-- ==== Sys2Proof/Safety.lean ====
section
/-! DEFINITION. The terms in which claims are stated: the parts of the state and what leaves them
unchanged, the invariant of every step, completion and safe runs. -/

namespace Sys2Proof.Machine

/-- The parts of the state, down to one register, one byte, one pixel. -/
inductive Part where
  /-- One byte of memory. -/
  | mem (a : Nat)
  /-- One general register. -/
  | v (r : Reg)
  | index
  | pc
  /-- One entry of the call stack. -/
  | stack (k : Fin 16)
  | sp
  /-- Pixel (x, y). -/
  | pixel (x : Fin 64) (y : Fin 32)
  | dt
  | st
  /-- The state of one key. -/
  | key (k : Key)
  | latch
  | quirks
  /-- The model's own count of random draws. -/
  | draws
  deriving DecidableEq, Repr

/-- The part has the same content in both states; memory by reading the byte. -/
def Part.same (s t : State) : Part → Prop
  | .mem a => t.readByte a = s.readByte a
  | .v r => t.getV r = s.getV r
  | .index => t.index = s.index
  | .pc => t.pc = s.pc
  | .stack k => t.stack[k] = s.stack[k]
  | .sp => t.sp = s.sp
  | .pixel x y => t.pixel x.val y.val = s.pixel x.val y.val
  | .dt => t.dt = s.dt
  | .st => t.st = s.st
  | .key k => t.getKey k = s.getKey k
  | .latch => t.latch = s.latch
  | .quirks => t.quirks = s.quirks
  | .draws => t.draws = s.draws

/-- The frame: from `s` to `t` every part is unchanged but those of which `written` holds. -/
def UnchangedExcept (written : Part → Prop) (s t : State) : Prop :=
  ∀ p : Part, ¬ written p → p.same s t

/-- What every operation of the interface keeps (10_state.md R38), with the model's canonical form of
memory. `SP` in 0 to 16 and the widths of the registers hold by their types. -/
structure Inv (s : State) : Prop where
  /-- Memory is in its canonical form. -/
  memCanonical : s.mem.wf = true
  /-- `pc <= 0x10FE` (10_state.md R32, R38 (c)). -/
  pcInRange : s.pc.toNat ≤ 0x10FE
  /-- Every stack entry is 0 or a return address, at most 0x1000 (40_engine_cycle.md R92). -/
  stackInRange : ∀ k : Fin 16, (s.stack[k]).toNat ≤ 0x1000
  /-- The latch is idle unless `Q.release` (10_state.md R38 (d)). -/
  latchIdle : s.quirks.release = false → s.latch = none

/-- The instruction completes in `s`, which holds the advanced `pc`. -/
def Completes (i : Instr) (s : State) : Prop := ∃ t, exec i s = .next t

/-- A safe run: `k` steps with no fault (60_exceptions.md R182: a fault ends the run in failure). -/
def SafeRun (k : Nat) (s : State) : Prop :=
  ∃ t : State, Host.Core.run Sys2Proof.core k s = .next t

/-- The word at `pc`, from the two bytes there, high byte first (20_memory.md R55). -/
def wordAtPc (s : State) : Nat :=
  (s.readByte s.pc.toNat).toNat * 256 + (s.readByte (s.pc.toNat + 1)).toNat

/-- The word numbered `w` is the instruction `i` (30_encoding.md R74). -/
def EncodedAs (w : Nat) (i : Instr) : Prop := w < 65536 ∧ decode (BitVec.ofNat 16 w) = .ok i

/-- The condition of a skip instruction (41_control_flow.md R103 to R106; 45_keypad.md R150, R151). No
other instruction skips. -/
def SkipHolds (i : Instr) (s : State) : Prop :=
  match i with
  | .seImm x nn => s.getV x = nn
  | .sneImm x nn => s.getV x ≠ nn
  | .seReg x y => s.getV x = s.getV y
  | .sneReg x y => s.getV x ≠ s.getV y
  | .skp x => ∃ k : Key, k.val = (s.getV x).toNat ∧ s.getKey k = .down
  | .sknp x => ∃ k : Key, k.val = (s.getV x).toNat ∧ s.getKey k = .up
  | _ => False

/-- The instructions that leave `pc` elsewhere than after themselves or after the word they skip
(40_engine_cycle.md R97): 00EE, 1NNN, 2NNN, BNNN, FX0A. -/
def Transfers : Instr → Bool
  | .ret | .jp _ | .call _ | .jpV0 _ _ | .ldVxK _ => true
  | _ => false

/-- The registers that an instruction can write under the quirks `q` (10_state.md R25, R26): its
destination, and VF where it takes a flag. -/
def WritesV (q : Quirks) (r : Reg) : Instr → Prop
  | .ldImm x _ | .addImm x _ | .ldReg x _ | .rnd x _ | .ldVxDt x | .ldVxK x => r = x
  | .orReg x _ | .andReg x _ | .xorReg x _ => r = x ∨ (q.vfReset = true ∧ r = VF)
  | .addReg x _ | .subReg x _ | .subn x _ | .shr x _ | .shl x _ => r = x ∨ r = VF
  | .drw _ _ _ => r = VF
  | .ldVxMem x => r.val ≤ x.val
  | _ => False

/-- The faults that an instruction's handler can raise in `s` (40_engine_cycle.md R95; 60_exceptions.md
R170). -/
def RaisedBy (s : State) (f : Fault) : Instr → Prop
  | .ret => f = .stackUnderflow s ∧ s.sp.val = 0
  | .call _ => f = .stackOverflow s ∧ s.sp.val = 16
  | .drw _ _ n =>
    n.val ≠ 0 ∧ 0xFFF < s.index.toNat + n.val - 1 ∧
      f = .addressOutOfRange (max s.index.toNat 0x1000) s
  | .ldB _ =>
    (0xFFF < s.index.toNat + 2 ∧ f = .addressOutOfRange (max s.index.toNat 0x1000) s) ∨
      (s.index.toNat < 80 ∧ f = .fontWrite s.index.toNat s)
  | .ldMemVx x =>
    (0xFFF < s.index.toNat + x.val ∧ f = .addressOutOfRange (max s.index.toNat 0x1000) s) ∨
      (s.index.toNat < 80 ∧ f = .fontWrite s.index.toNat s)
  | .ldVxMem x =>
    0xFFF < s.index.toNat + x.val ∧ f = .addressOutOfRange (max s.index.toNat 0x1000) s
  | .skp x | .sknp x => 15 < (s.getV x).toNat ∧ f = .keyIndexOutOfRange (s.getV x) s
  | _ => False

/-- The sprite `rows`, drawn from column `x0` and row `y0`, has a 1-bit at pixel (x, y): clipped at the
screen's edges, or wrapped around them (44_display.md R141, R143). -/
def SpriteCovers (clip : Bool) (x0 y0 : Nat) (rows : List Byte) (x : Fin 64) (y : Fin 32) : Prop :=
  ∃ r c : Nat, ∃ row : Byte, rows[r]? = some row ∧ c < 8 ∧ row.getLsbD (7 - c) = true ∧
    (if clip then x.val = x0 + c ∧ y.val = y0 + r
     else x.val = (x0 + c) % 64 ∧ y.val = (y0 + r) % 32)

/-- The sprite that DXYN draws: the `n` bytes at the index register (44_display.md R141). -/
def spriteAt (s : State) (n : Nat) : List Byte :=
  (List.range n).map (fun r => s.readByte (s.index.toNat + r))

/-- Drawn pixels: those the sprite covers are toggled, the others as before (44_display.md R143). -/
def DrawnOver (clip : Bool) (x0 y0 : Nat) (rows : List Byte) (s t : State) : Prop :=
  ∀ (x : Fin 64) (y : Fin 32),
    (SpriteCovers clip x0 y0 rows x y → t.pixel x.val y.val = !s.pixel x.val y.val) ∧
    (¬ SpriteCovers clip x0 y0 rows x y → t.pixel x.val y.val = s.pixel x.val y.val)

end Sys2Proof.Machine
end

+ + + + + + +

In the data above, retype exactly and only the lines between the one holding "(k : Fin 16)" and the one holding "def Part.same (s t : State) : Part → Prop", inclusive.

Result of the exercise:
  | stack (k : Fin 16)
  | sp
  /-- Pixel (x, y). -/
  | pixel (x : Fin 64) (y : Fin 32)
  | dt
  | st
  /-- The state of one key. -/
  | key (k : Key)
  | latch
  | quirks
  /-- The model's own count of random draws. -/
  | draws
  deriving DecidableEq, Repr

/-- The part has the same content in both states; memory by reading the byte. -/
def Part.same (s t : State) : Part → Prop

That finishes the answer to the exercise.